As a writer with interests in philosophy, psychology, neuroscience, character, art, creativity, and social, environmental and biological sciences, mediation crosses over into most of my fields of interests. You could make a fair argument that many of my hobbies over the years have elements of meditation, from obvious choices like yoga and distance running to the long open highway of road trips or a particular mind flow while painting. If, like me, you have a busy brain, finding ways to let it settle and turn down the excess noise is a welcome respite.  And yet this is the first time I've been consistent about meditating.  In our world of productivity, sitting around and doing, well, nothing, seemed like something I already did too much of.  Despite all the numerous well-publicized benefits, and my own positive experiences, on some level it felt counter-intuitive.

Voices
acrylic on canvas board
2014
The brain is always wandering from thought to thought, reviewing the past, experiencing and sorting emotions, planning the future, wrestling with problems from the personal to the professional.
Stepping back and stopping to watch the parade of activity can be illuminating.

Recently, I had the experience of becoming overly impatient for the meditation to end.  As it turned out, there was cause for this, as I'd set my alarm incorrectly and so it hadn't gone off. It wasn't just that it felt like I was sitting for a longer time; I actually had been.  But behind my closed eyes, I didn't know that, and I just assumed it was my busy brain being uncomfortable with the extra space. I became more anxious for it to be over, to get back to my usual living.
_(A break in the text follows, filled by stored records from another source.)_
-- ==== Sys2Proof/Machine/Replay.lean ====
section
/-! DEFINITION. Recording and replay (15 R283 to R286): log chunks, bank gates, store digests and their events. -/
set_option Elab.async false
namespace Sys2Proof.Machine

/-! Chunks (Table 15-7). -/

/-- The 512 words of a chunk of a stream. -/
def chunkWords (x : LogStream) : List Word :=
  [BitVec.ofNat 32 (x.cseq % 2 ^ 16), BitVec.ofNat 32 (x.kind + x.core * 2 ^ 2 + x.bank * 2 ^ 8)] ++ x.entries ++
    List.replicate (510 - x.entries.length) 0
/-- The commands of one recording share its area: what is used of it is the same for all (log 26). -/
def shareUsed (base used : Nat) (s : State) : State :=
  { s with
    cmds := s.cmds.map fun c => (c.1, { c.2 with recd := c.2.recd.map fun r => if r.base = base then { r with used := used } else r })
    queues := s.queues.map fun q => (q.1, { q.2 with log := q.2.log.map fun a =>
      if a.base = base ∧ a.replay = false then { a with used := used } else a }) }
/-- Write a chunk into the log area, whose owner C6 keeps; a full area ends the recording (R283). -/
def writeChunk (r : Recording) (x : LogStream) (s : State) : Recording × State :=
  if r.incomplete then (r, s)
  else if r.bytes < r.used + 2048 then ({ r with incomplete := true }, report s [BitVec.ofNat 32 r.base, BitVec.ofNat 32 (r.base / 2 ^ 32)])
  else
    let s1 := writeBytes s (fun i => .hbm (r.base + r.used + i)) (bytesOfWords (chunkWords x))
    ({ r with used := r.used + 2048 },
      shareUsed r.base (r.used + 2048) { s1 with logOwners := kvPut s1.logOwners (r.base + r.used) (chunkWords x, r.nth) })
/-- The stream's chunk is written, and the next one begun. -/
def emitChunk (x : LogStream) (r : Recording) (s : State) : LogStream × Recording × State :=
  let (r1, s1) := writeChunk r x s
  ({ x with cseq := x.cseq + 1, entries := [] }, r1, s1)
/-- Add an entry to a stream. Its chunk is written when it is full; a bank's last entry is open until an access of another group
begins the next one, so its chunk is full only then. -/
def addEntry (ws : List Word) (x : LogStream) (r : Recording) (s : State) : LogStream × Recording × State :=
  let (x1, r1, s1) := if 510 < x.entries.length + ws.length then emitChunk x r s else (x, r, s)
  let x2 := { x1 with entries := x1.entries ++ ws }
  if 2 ≤ x.kind ∧ 510 < x2.entries.length + ws.length then emitChunk x2 r1 s1 else (x2, r1, s1)
/-- An access by a group joins the bank's last entry, or starts one (R284). -/
def addRun (gid : Nat) (x : LogStream) (r : Recording) (s : State) : LogStream × Recording × State :=
  match x.entries.getLast? with
  | some e =>
    if e.toNat / 2 ^ 20 = gid ∧ e.toNat % 2 ^ 20 < 2 ^ 20 - 1 then 
      let x1 := { x with entries := x.entries.dropLast ++ [e + 1] }
      if e.toNat % 2 ^ 20 = 2 ^ 20 - 2 ∧ x.entries.length = 510 then emitChunk x1 r s else (x1, r, s)
    else addEntry [BitVec.ofNat 32 (gid * 2 ^ 20 + 1)] x r s
  | none => addEntry [BitVec.ofNat 32 (gid * 2 ^ 20 + 1)] x r s
/-- Change one stream of a command's recording. -/
def onStream (s : State) (cmd kind core bank : Nat)
    (k : LogStream → Recording → State → LogStream × Recording × State) : State :=
  match (kvFind s.cmds cmd).bind (·.recd) with
  | none => s
  | some r =>
    let is (x : LogStream) : Bool := x.kind == kind && x.core == core && x.bank == bank
    let x := (r.streams.find? is).getD { kind := kind, core := core, bank := bank, cseq := 0, entries := [] }
    let (x1, r1, s1) := k x r s
    let rest := if r.streams.any is then r1.streams.map fun y => if is y then x1 else y else r1.streams ++ [x1]
    modCmd s1 cmd fun c => { c with recd := some { r1 with streams := rest } }
/-- The partial chunks are written before the completion record (R283). -/
def flushStreams : List LogStream → Recording → State → Recording × State
  | [], r, s => (r, s)
  | x :: t, r, s =>
    let (r1, s1) := if x.entries.isEmpty then (r, s) else writeChunk r x s
    flushStreams t r1 s1
/-- The log is complete. -/
def closeRecording (s : State) (cmd : Nat) : State :=
  match (kvFind s.cmds cmd).bind (·.recd) with
  | none => s
  | some r =>
    let (r1, s1) := flushStreams r.streams r s
    modCmd s1 cmd fun c => { c with recd := some { r1 with streams := [] } }

/-! Banks and their gates (R284, R286). -/

/-- Kind, core and bank of an SH or SP byte (01 R11). -/
def bankOf : Loc → Nat × Nat × Nat
  | .sh c o => (0, c, o / 4 % 64)
  | .sp a => (1, homeOf a, (a - sliceBase (homeOf a)) / 64 % 32)
  | _ => (0, 0, 0)
def bankKey (b : Nat × Nat × Nat) : Nat := (b.1 * 64 + b.2.1) * 64 + b.2.2
/-- The log a command is replayed against; after a divergence it holds nothing back any more (log 26). -/
def replaying (s : State) (cmd : Nat) : Option Replaying :=
  ((kvFind s.cmds cmd).bind (·.repl)).filter fun r => r.diverged.isNone

/-! Reading a log (R283, R284). -/

/-- A chunk as it stands in a log: its address, words 0 and 1, entries. -/
structure Chunk where
  at_ : Nat
  w0 : Word
  w1 : Word
  entries : List Word
  deriving DecidableEq, Repr
/-- The chunks of a log; a stretch of zeros is none, for a bank's entry is not zero. One with a reserved bit set is rejected (00 R4): C6
uses nothing of it; the spec names no status for it (DESIGN CHOICE, log 26). -/
def chunksAt (s : State) (base n : Nat) : List Chunk :=
  ((List.range (n / 2048)).map fun i =>
    let ws := wordsOf (readBytes s (fun j => .hbm (base + 2048 * i + j)) 2048)
    ({ at_ := base + 2048 * i, w0 := ws.getD 0 0, w1 := ws.getD 1 0, entries := ws.drop 2 } : Chunk)).filter fun c =>
      (c.w1 != 0 || c.entries.any (· != 0)) && decide (c.w0.toNat < 2 ^ 16 ∧ c.w1.toNat < 2 ^ 14)
/-- No entry fits into it any more. -/
def Chunk.full (c : Chunk) : Bool := c.entries.getD 508 0 != 0 || c.entries.getD 509 0 != 0
/-- A chunk begins another command's part: chunk 0 of a stream that the part before has already, or a full chunk 0 after a partial one,
since a command's partial chunks come last (log 26). -/
def beginsPart (part : List Chunk) (c : Chunk) : Bool :=
  c.w0 == 0 && (part.any (fun x => x.w1 == c.w1) || (c.full && part.any fun x => !x.full))
/-- The parts of a log, one for each command, in the order written. -/
def partsOf (cs : List Chunk) : List (List Chunk) :=
  cs.foldl (fun ps c => match ps.getLast? with
    | some p => if beginsPart p c then ps ++ [[c]] else ps.dropLast ++ [p ++ [c]]
    | none => [[c]]) []
/-- Entries without the zeros that fill a chunk. -/
def stripZeros (ws : List Word) : List Word := (ws.reverse.dropWhile fun w => w == 0).reverse
/-- A stream of a part: its kind, core and bank. -/
def streamOf (cs : List Chunk) (kind core bank : Nat) : List Word :=
  stripZeros ((cs.filter fun c => c.w1.toNat == kind + core * 2 ^ 2 + bank * 2 ^ 8).flatMap (·.entries))
/-- Pairs of words. -/
def pairsOf : List Word → List (Word × Word)
  | a :: b :: r => (a, b) :: pairsOf r
  | [a] => if a = 0 then [] else [(a, 0)]
  | [] => []
/-- Whose a chunk is, as C6 knows it: it stands as it was written. -/
def ownerOf (s : State) (c : Chunk) : Option Nat :=
  ((kvFind s.logOwners c.at_).filter fun e => e.1 == c.w0 :: c.w1 :: c.entries).map (·.2)
/-- The chunks of the n-th command of a log: those C6 wrote for it; of a log of which C6 knows none, its n-th part (log 26). -/
def chunksOf (s : State) (a : LogArea) (n : Nat) : List Chunk :=
  let cs := chunksAt s a.base a.bytes
  if cs.any fun c => (ownerOf s c).isSome then cs.filter fun c => ownerOf s c == some n else (partsOf cs).getD n []
/-- The log of the n-th command. An entry of zeros cannot be told from the filling of its chunk, so it is taken to stand at the end of its
stream (log 26). -/
def loadLog (s : State) (a : LogArea) (n : Nat) : Replaying :=
  let cs := chunksOf s a n
  let keys := (cs.filter fun c => decide (c.w1.toNat % 4 < 2)).map fun c => (c.w1.toNat % 4, bitsOf c.w1.toNat 2 6, bitsOf c.w1.toNat 8 6)
  { banks := keys.foldl (fun m k => kvPut m (bankKey k) (streamOf cs k.1 k.2.1 k.2.2)) []
    places := streamOf cs 3 0 0 ++ [0]
    digests := ((List.range 64).flatMap fun c => pairsOf (streamOf cs 2 c 0)) ++ [(0, 0)]
    gates := [], diverged := none }

/-! Gates. -/

/-- Whether a replayed command's gate lets an access of a group pass; where the bank's log has no entry left, none. -/
def gateAdmits (s : State) (cmd gid : Nat) (l : Loc) : Bool :=
  match replaying s cmd with
  | none => true
  | some r =>
    match kvGet [] r.banks (bankKey (bankOf l)) with
    | e :: _ => e.toNat / 2 ^ 20 == gid
    | [] => false
/-- A logged access is performed: it is recorded, or it uses up the log. -/
def logAccess (s : State) (cmd gid : Nat) (l : Loc) : State :=
  let b := bankOf l
  let s1 := onStream s cmd b.1 b.2.1 b.2.2 (addRun gid)
  match replaying s1 cmd with
  | none => s1
  | some r =>
    modCmd s1 cmd fun c => { c with repl := some { r with
      banks := kvPut r.banks (bankKey b) (match kvGet [] r.banks (bankKey b) with
        | e :: t => if e.toNat % 2 ^ 20 ≤ 1 then t else (e - 1) :: t
        | [] => []) } }

/-! Store digests (R285). -/

def digestStep (h : Word) (x : Word × Word) : Word := (h.rotateLeft 5) ^^^ x.2 ^^^ x.1
/-- Count what is in order. -/
def digestFlush : List (Option Nat × List (Word × Word)) → Word → Word × List (Option Nat × List (Word × Word))
  | (none, ws) :: t, h => digestFlush t (ws.foldl digestStep h)
  | l, h => (h, l)
def settleDigest (g : Group) : Group :=
  let (h, q) := digestFlush g.digq g.digest
  { g with digest := h, digq := q }
/-- The group's command is recorded or replayed. -/
def digested (s : State) (g : Group) : Bool := (cmdOf s g).recd.isSome || (cmdOf s g).repl.isSome
/-- Words that atomics in flight have still to give the digest, in their place before later ones: the event of an `exit` waits for them
(log 26). -/
def digestOpen (s : State) (g : Group) : Bool := digested s g && !g.digq.isEmpty
/-- Words written by a store: address and word, in order. -/
def digestStore (s : State) (gid : Nat) (ws : List (Word × Word)) : State :=
  modGroup s gid fun g => if digested s g then settleDigest { g with digq := g.digq ++ [(none, ws)] } else g
/-- An atomic takes its place, and gives its words when it is performed. -/
def digestHold (s : State) (gid id : Nat) : State :=
  modGroup s gid fun g => if digested s g then { g with digq := g.digq ++ [(some id, [])] } else g
def digestFill (s : State) (gid id : Nat) (ws : List (Word × Word)) : State :=
  modGroup s gid fun g => settleDigest { g with digq := g.digq.map fun e => if e.1 = some id then (none, ws) else e }
/-- The address of a word in the digest. -/
def digestAddr (sp : Bool) (a : Nat) : Word := if sp then BitVec.ofNat 32 a else 0x80000000 ||| BitVec.ofNat 32 a

/-! Events (R285, R286). -/

/-- Numbers of the events of `gbar`, `seal` and `exit` among those of the sixteen barriers. -/
def evGbar : Nat := 16
def evSeal : Nat := 17
def evExit : Nat := 18
/-- The first word of an event's entry. -/
def eventWord (gid n ord : Nat) : Word :=
  BitVec.ofNat 32 (gid * 2 ^ 20 + (if n < 16 then n else 0) * 2 ^ 16 + (if n = evExit then 2 ^ 15 else 0) + ord % 2 ^ 15)
/-- The logged digest of a group's event. -/
def loggedDigest (r : Replaying) (gid ord : Nat) : Option Word :=
  (r.digests.find? fun e => e.1.toNat / 2 ^ 20 == gid && e.1.toNat % 2 ^ 15 == ord % 2 ^ 15).map (·.2)
/-- The entry is used up: a later group of the slot has its own. -/
def useDigest (gid ord : Nat) : List (Word × Word) → List (Word × Word)
  | [] => []
  | e :: t => if e.1.toNat / 2 ^ 20 = gid ∧ e.1.toNat % 2 ^ 15 = ord % 2 ^ 15 then t else e :: useDigest gid ord t
/-- A replayed command diverges: its clusters freeze, and C6 reports the group, the event's ordinal, the expected and the found
value (R286). -/
def diverge (s : State) (cmd gid ord : Nat) (want found : Word) : State :=
  let s0 := report s [BitVec.ofNat 32 gid, BitVec.ofNat 32 ord, want, found]
  let s1 := modCmd s0 cmd fun c => { c with repl := c.repl.map fun r => { r with diverged := some (gid, ord, want, found) } }
  (s1.clusters.filter fun c => ((kvFind s1.tasks c.2.task).getD noTask).cmd = cmd).foldl (fun x c => freezeCluster x c.1 0) s1
/-- Lanes of a fragment arrive at event n of their group: the event is recorded or checked when no live lane is missing.
False where a replay diverges there. -/
def eventAt (s : State) (gid n : Nat) (lanes : Mask) : Bool × State :=
  match kvFind s.groups gid with
  | none => (true, s)
  | some g =>
    if digested s g = false then (true, s)
    else
      let here := kvGet 0 g.arrived n ||| lanes
      if liveOf g &&& ~~~here ≠ 0 then
        (true, modGroup s gid fun g => { g with arrived := kvSet 0 g.arrived n here })
      else
        let k := taskOf s g
        let bad : Option Word := match replaying s k.cmd with
          | none => none
          | some r =>
            match loggedDigest r gid g.evOrd with
            | some h => if h = g.digest then none else some h
            | none => some 0
        match bad with
        | some want => (false, diverge s k.cmd gid g.evOrd want g.digest)
        | none =>
          let s0 := modCmd s k.cmd fun c => { c with repl := c.repl.map fun r => { r with digests := useDigest gid g.evOrd r.digests } }
          let s1 := modGroup s0 gid fun g => { g with arrived := kvSet 0 g.arrived n 0, evOrd := g.evOrd + 1 }
          (true, onStream s1 k.cmd 2 (coreOfGid gid) 0 (addEntry [eventWord gid n g.evOrd, g.digest]))
/-- The instruction of an event: its effect in the state with the event recorded, or its fragment stands. -/
def withEvent (s : State) (c : Ctx) (n : Nat) (k : State → Eff) : Eff :=
  match eventAt s c.gid n c.f.lanes with
  | (true, s1) => k s1
  | (false, s1) => .stand s1

end Sys2Proof.Machine
end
Soon enough, it became clear just why I wanted out: I could see a nasty storm of self-loathing coming down the pike to get me. The thoughts that I had an increasingly hard time of letting go of, of just letting them pass through, were mostly of myself screaming at myself on how I couldn't do anything right (starting with meditation) and I should just suck it up and learn to deal with discomfort and if I couldn't even meditate, well...it cascaded into a longer and excruciatingly detailed listing of every possible wrong move in my history and projected on into a future riddled with failure. As I described it to my sister in an email, it was Rage Mountain, with accompanying visuals not unlike the Bald Mountain scenes of Disney's Fantasia.

Rage Mountain was a view unexpected.  Knowing intellectually that you sometimes do something (awareness of my overly loud inner critic is not news) is different from sitting ringside and watching it in action with such explosive venom, of feeling both sides of the equation, the vicious anger and the crippling shame. It became easier to see them, that is, myself, with compassion, something I was not as aware that I needed more of from myself.

Starting meditation, I thought it would be a way to calm my mind and find more focus and balance. And in even such a short period of time, I am finding that the case. A center calm feels more available than it has in other times in my life, tied as it is to the consistent necessity of breathing.  I didn't anticipate the arising of harder moments of emotions -- rage, grief -- and yet, there is relief in seeing them clearly, letting them be heard and scream themselves out until the quiet metronome of the breath returns.